##### Recorded information

-- ==== Sys2Proof/Certificates/Slice0/Obligations.lean ====
section
/-!
DEFINITION. The statements for the provers. Each says what an instruction or the machine does; the terms they share stand in
Sys2Proof/Safety.lean.
-/

open Sys2Proof Sys2Proof.Machine

/-- The integer, logic, shift, bit-field and address instructions write their rule's value (R246, R248, R249, R251, R252,
R253, R258, R259, R260, R261, R262, R263). The model's own choices in it: log entry 106. -/
def Obligations.IntegerInstructionResult : Prop :=
  (∀ f : L3,
    Int2 (.iadd f) 0x00 8 f none (fun w sg sat a b => narrow w sg sat (intOf w sg a + intOf w sg b)) ∧
    Int2 (.isub f) 0x01 8 f none (fun w sg sat a b => narrow w sg sat (intOf w sg a - intOf w sg b)) ∧
    Int2 (.imul f) 0x04 8 f none (fun _ _ _ a b => a * b) ∧
    Int2 (.imulh f) 0x05 8 f none (fun w sg _ a b => wrapN w ((intOf w sg a * intOf w sg b) / (2 : Int) ^ w)) ∧
    Int2 (.idiv f) 0x07 8 f none (fun w sg _ a b => (divRem w sg a b).1) ∧
    Int2 (.irem f) 0x08 8 f none (fun w sg _ a b => (divRem w sg a b).2) ∧
    Int2 (.imin f) 0x0B 8 f none (fun w sg _ a b => if intOf w sg b < intOf w sg a then b else a) ∧
    Int2 (.imax f) 0x0C 8 f none (fun w sg _ a b => if intOf w sg a < intOf w sg b then b else a) ∧
    Int2 (.and f) 0x0D 8 f none (fun _ _ _ a b => a &&& b) ∧
    Int2 (.or f) 0x0E 8 f none (fun _ _ _ a b => a ||| b) ∧
    Int2 (.xor f) 0x0F 8 f none (fun _ _ _ a b => a ^^^ b) ∧
    Int2 (.andn f) 0x10 8 f none (fun w _ _ a b => a &&& (2 ^ w - 1 - b))) ∧
  (∀ f : L3,
    Shift2 (.shl f) 0x12 8 f none (fun w a k => if k < w then a * 2 ^ k else 0) ∧
    Shift2 (.shr f) 0x13 8 f none (fun w a k => if k < w then a / 2 ^ k else 0) ∧
    Shift2 (.sar f) 0x14 8 f none (fun w a k => wrapN w (signed w a / (2 : Int) ^ min k (w - 1))) ∧
    Shift2 (.rol f) 0x15 8 f none (fun w a k => ((a <<< (k % w)) ||| (a >>> (w - k % w))) % 2 ^ w)) ∧
  (∀ f : L3,
    Int1 (.ineg f) 0x09 8 f false (fun w sat a => narrow w true sat (-(signed w a))) ∧
    Int1 (.iabs f) 0x0A 8 f false (fun w sat a => narrow w true sat (signed w a).natAbs) ∧
    Int1 (.not f) 0x11 8 f false (fun w _ a => 2 ^ w - 1 - a) ∧
    Int1 (.popc f) 0x17 8 f true (fun w _ a => popcVal w a) ∧
    Int1 (.clz f) 0x18 8 f true (fun w _ a => clzVal w a) ∧
    Int1 (.ctz f) 0x19 8 f true (fun w _ a => ctzVal w a) ∧
    Int1 (.brev f) 0x1A 8 f false (fun w _ a => brevVal w a)) ∧
  (∀ f : L3,
    (L3Form3 0x06 8 0 (intLegal 0x06 f.mod6) f (if imadWide f.mod6 then 2 else 1) 1 (if imadWide f.mod6 then 2 else 1)).Completes (.imad f)
      (fun _ r l => imadVal (f.mod6.toNat % 4) (laneVal (nthRun r 0) 32 l) (laneVal (nthRun r 1) 32 l)
        (laneVal (nthRun r 2) (32 * (if imadWide f.mod6 then 2 else 1)) l)) ∧
    Int3 (.funsh f) 0x16 8 f (funshVal (f.mod6.toNat % 4)) ∧
    Int3 (.bfi f) 0x1C 8 f bfiVal ∧
    Int3 (.idot4 f) 0x23 8 f (idot4Val (f.mod6.toNat % 4)) ∧
    IntAB (.bfe f) 0x1B 8 f 1 1 1 (fun a b => bfeVal (tySigned f.mod6) (a.getD 0 0) b) ∧
    IntAB (.prmb f) 0x1D 8 f 1 (if f.mod6.toNat / 8 = 0 then 2 else 4) 1 (prmbVal (f.mod6.toNat / 8)) ∧
    IntAB (.lea f) 0x1E 8 f 2 2 1 (fun a b => leaVal (f.mod6.toNat / 8) (f.mod6.getLsbD 0) (a.getD 0 0 + 2 ^ 32 * a.getD 1 0) b))

/-- IADDC, ISUBB, SEL, ICMP, PLOP and PMOV write their rule's values (R215, R246, R250, R254, R255, R256, R257). The model's
own choices in it: log entry 106. -/
def Obligations.CarrySelectionAndPredicateResult : Prop :=
  (∀ (f : L3) (s : State),
    (∀ x r, s.issueCx 0x02 8 f.g = some x → intLegal 0x02 f.mod6 = true → dstCheck x.c f.dst 1 true = .ok () →
      x.c.owed (.pred (f.mod6.toNat % 16)) = false → x.fetch (srcsAB f 1 1 none) = .ok r →
      let v := fun l => laneVal (nthRun r 0) 32 l + laneVal (nthRun r 1) 32 l + carryIn x.c f.mod6.toNat l
      ∃ sh, x.OnLanes sh (fun l => BitVec.ofNat 32 (v l)) ∧
        let o := x.writeResult f.dst f.ocw (some 0) (srcsAB f 1 1 none) [sh]
        exec (.iaddc f) s = .next ((Rsl.mk o.s ((o.c.supersede (.pred (f.mod6.toNat % 16)) x.act).writePred
          (f.mod6.toNat % 16) x.act (lanesWhere x.c.w (fun l => decide (2 ^ 32 ≤ v l)))) o.adv).finish x)) ∧
    (∀ x r, s.issueCx 0x03 8 f.g = some x → intLegal 0x03 f.mod6 = true → dstCheck x.c f.dst 1 true = .ok () →
      x.c.owed (.pred (f.mod6.toNat % 16)) = false → x.fetch (srcsAB f 1 1 none) = .ok r →
      let a := fun l => laneVal (nthRun r 0) 32 l
      let b := fun l => laneVal (nthRun r 1) 32 l + carryIn x.c f.mod6.toNat l
      ∃ sh, x.OnLanes sh (fun l => BitVec.ofNat 32 (a l) - BitVec.ofNat 32 (b l)) ∧
        let o := x.writeResult f.dst f.ocw (some 0) (srcsAB f 1 1 none) [sh]
        exec (.isubb f) s = .next ((Rsl.mk o.s ((o.c.supersede (.pred (f.mod6.toNat % 16)) x.act).writePred
          (f.mod6.toNat % 16) x.act (lanesWhere x.c.w (fun l => decide (a l < b l)))) o.adv).finish x)) ∧
    (∀ x r, s.issueCx 0x1F 8 f.g = some x → intLegal 0x1F f.mod6 = true →
      dstCheck x.c f.dst (if f.mod6.getLsbD 5 then 2 else 1) true = .ok () → x.c.owed (.pred (f.mod6.toNat % 16)) = false →
      x.fetch (srcsAB f (if f.mod6.getLsbD 5 then 2 else 1) (if f.mod6.getLsbD 5 then 2 else 1) none) = .ok r →
      ∃ shs : List Shape, shs.length = (if f.mod6.getLsbD 5 then 2 else 1) ∧
        (∀ i < shs.length, x.OnLanes (shs.getD i (.u 0)) (fun l =>
          (if (x.c.pred (f.mod6.toNat % 16)).getLsbD l != f.mod6.getLsbD 4 then (nthRun r 0).getD i ⟨.u 0, 0⟩
           else (nthRun r 1).getD i ⟨.u 0, 0⟩).at l)) ∧
        exec (.sel f) s = .next ((x.writeResult f.dst f.ocw (some 0)
          (srcsAB f (if f.mod6.getLsbD 5 then 2 else 1) (if f.mod6.getLsbD 5 then 2 else 1) none) shs).finish x))) ∧
  (∀ (f : L3) (s : State),
    (∀ x r n, s.issueCx 0x20 8 f.g = some x → intLegal 0x20 f.mod6 = true → predOf f.dst = some n →
      x.fetch (srcsAB f (tyWide f.mod6 / 32) (tyWide f.mod6 / 32) none) = .ok r →
      ∃ uni, exec (.icmp f) s = .next ((x.writePredResult n 0 (srcsAB f (tyWide f.mod6 / 32) (tyWide f.mod6 / 32) none) uni
        (fun l => icmpVal (f.mod6.toNat / 8) (tyWide f.mod6) (tySigned f.mod6) (laneVal (nthRun r 0) (tyWide f.mod6) l)
          (laneVal (nthRun r 1) (tyWide f.mod6) l))).finish x)) ∧
    (∀ x r, s.issueCx 0x20 8 f.g = some x → intLegal 0x20 f.mod6 = true → predOf f.dst = none →
      dstCheck x.c f.dst 1 true = .ok () → x.fetch (srcsAB f (tyWide f.mod6 / 32) (tyWide f.mod6 / 32) none) = .ok r →
      ∃ sh, x.OnLanes sh (fun l =>
          if icmpVal (f.mod6.toNat / 8) (tyWide f.mod6) (tySigned f.mod6) (laneVal (nthRun r 0) (tyWide f.mod6) l)
            (laneVal (nthRun r 1) (tyWide f.mod6) l) then 0xFFFFFFFF else 0) ∧
        exec (.icmp f) s = .next ((x.writeResult f.dst f.ocw (some 0)
          (srcsAB f (tyWide f.mod6 / 32) (tyWide f.mod6 / 32) none) [sh]).finish x)) ∧
    (∀ x d a b, s.issueCx 0x21 8 f.g = some x → intLegal 0x21 f.mod6 = true → predOf f.dst = some d →
      predSrc f.sa true 1 = .ok a → predSrc f.sb true 2 = .ok b → x.predOwed a = false → x.predOwed b = false →
      ∃ uni, exec (.plop f) s = .next ((x.writePredResult d 0 [] uni (fun l =>
        f.mod6.getLsbD ((if x.predBit a f.xa.toNat l then 2 else 0) + (if x.predBit b f.xb.toNat l then 1 else 0)))).finish x)) ∧
    (∀ x a, s.issueCx 0x22 8 f.g = some x → f.mod6 = 0 → dstCheck x.c f.dst 1 true = .ok () →
      predOf f.sa = some a → x.c.owed (.pred a) = false →
      ∃ sh, x.OnLanes sh (fun l => if x.predBit (some a) f.xa.toNat l then 1 else 0) ∧
        exec (.pmov f) s = .next ((x.writeResult f.dst f.ocw (some 0) [] [sh]).finish x)) ∧
    (∀ x a, s.issueCx 0x22 8 f.g = some x → f.mod6 = 1 → dstCheck x.c f.dst 2 true = .ok () →
      predOf f.sa = some a → x.c.owed (.pred a) = false →
      exec (.pmov f) s = .next ((x.writeResult f.dst f.ocw (some 0) []
        [.u (loWord (x.c.pred a &&& x.c.live)), .u (hiWord (x.c.pred a &&& x.c.live))]).finish x)) ∧
    (∀ x d r, s.issueCx 0x22 8 f.g = some x → f.mod6 = 2 → predOf f.dst = some d → x.fetch [f.srcA] = .ok r →
      ∃ uni, exec (.pmov f) s = .next ((x.writePredResult d 0 [f.srcA] uni (fun l => (nthOpd r 0).at l != 0)).finish x)) ∧
    (∀ x d r, s.issueCx 0x22 8 f.g = some x → f.mod6 = 3 → predOf f.dst = some d →
      x.once.fetch [{ f.srcA with k := 2 }] = .ok r →
      exec (.pmov f) s = .next ((x.writePredResult d 0 [{ f.srcA with k := 2 }] ((nthRun r 0).all (·.isU))
        (fun l => (pairAt (nthRun r 0) x.lane).getLsbD l)).finish x)))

##########

Restate word for word the lines in the material above from the one with "(fun _ r l =>" to the one with "Int3 (.funsh f)"; both of those lines count, and nothing else does.

**Exercise solution**
      (fun _ r l => imadVal (f.mod6.toNat % 4) (laneVal (nthRun r 0) 32 l) (laneVal (nthRun r 1) 32 l)
        (laneVal (nthRun r 2) (32 * (if imadWide f.mod6 then 2 else 1)) l)) ∧
    Int3 (.funsh f) 0x16 8 f (funshVal (f.mod6.toNat % 4)) ∧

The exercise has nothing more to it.